ROOT_DIR = Path(__file__).parent

ls = Lens(
    runs_dir=ROOT_DIR / "runs",  # where to store runs
    dataset_dir=ROOT_DIR / "datasets",  # where to store datasets
)

ai = AI(
    providers=[
        OpenAIProvider(
            api_key=os.environ["OPENAI_API_KEY"],
            max_connections={ # global concurrency limits set on a per-model basis
                "DEFAULT": 10,
                "o1-preview": 2,
                "gpt-4o-mini": 30,
            },
        ),
        AnthropicProvider(
            api_key=os.environ["ANTHROPIC_API_KEY"],
            max_connections={
                "DEFAULT": 10,
                "claude-3-5-sonnet": 5,
            },
        ),
    ],
)

By default API keys will be read from environment variables, but you can also pass them in directly.

Tasks

The basic building block of the library is a task. A task is a function that makes one or more calls to an AI model.

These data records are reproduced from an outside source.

-- ==== Sys2Proof/Machine/Bytes.lean ====
section
/-! DEFINITION. Conversions between bytes and wider values. The block is big-endian everywhere
(spec/00_scope.md R11, spec/20_memory.md R37, R38, R39). -/

namespace Sys2Proof.Machine

/-- The word built from four bytes, most significant first (R11). -/
def be32 (b0 b1 b2 b3 : Byte) : Word :=
  (b0.setWidth 32 <<< 24) ||| (b1.setWidth 32 <<< 16) ||| (b2.setWidth 32 <<< 8) ||| b3.setWidth 32

/-- The unsigned 64-bit value of a list of bytes, most significant first (R56: be64 of the eight length bytes). -/
def be64 (bs : List Byte) : Count :=
  bs.foldl (fun v b => (v <<< 8) ||| b.setWidth 64) 0

/-- The eight bytes of a 64-bit value: byte k is v[63-8k : 56-8k] (R11). -/
def be64bytes (v : Count) : List Byte :=
  (List.range 8).map fun k => v.extractLsb' (56 - 8 * k) 8

/-- Bytes joined big-endian into a value of eight bits per byte (the loop of MemRead, R38). -/
def joinBytes {n : Nat} (bs : List Byte) : BitVec (8 * n) :=
  bs.foldl (fun v b => (v <<< 8) ||| b.setWidth (8 * n)) 0

/-- The bytes of a value, most significant first (the loop of MemWrite, R39): byte k is v[8(n-k)-1 : 8(n-k)-8]. -/
def splitBytes {n : Nat} (v : BitVec (8 * n)) : List Byte :=
  (List.range n).map fun k => v.extractLsb' (8 * (n - k) - 8) 8

/-- n bytes of 0x00 (R11). -/
def zeros (n : Nat) : List Byte := List.replicate n 0x00#8

/-- n copies of one byte (R11: repeat(b, n)). -/
def repeatByte (b : Byte) (n : Nat) : List Byte := List.replicate n b

end Sys2Proof.Machine
end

Declaring a function as a task enters it into a unified observability and evaluation ecosystem. Do so using the task decorator on the Lens object:

from your_project.config import ls


@ls.task()
def some_task(some_input: str) -> str:
    pass  # insert some AI logic here

The task decorator takes the following optional arguments:

  • name: str | None = None--a name for the task, which will be used in the UI and in logging
  • cache: bool = False--cache the input/output of the task for use in evaluations
  • max_retries: int = 0--number of retries on failure, defaults to 0

Inference

The library exposes a boilerplate-free wrapper around the OpenAI and Anthropic APIs.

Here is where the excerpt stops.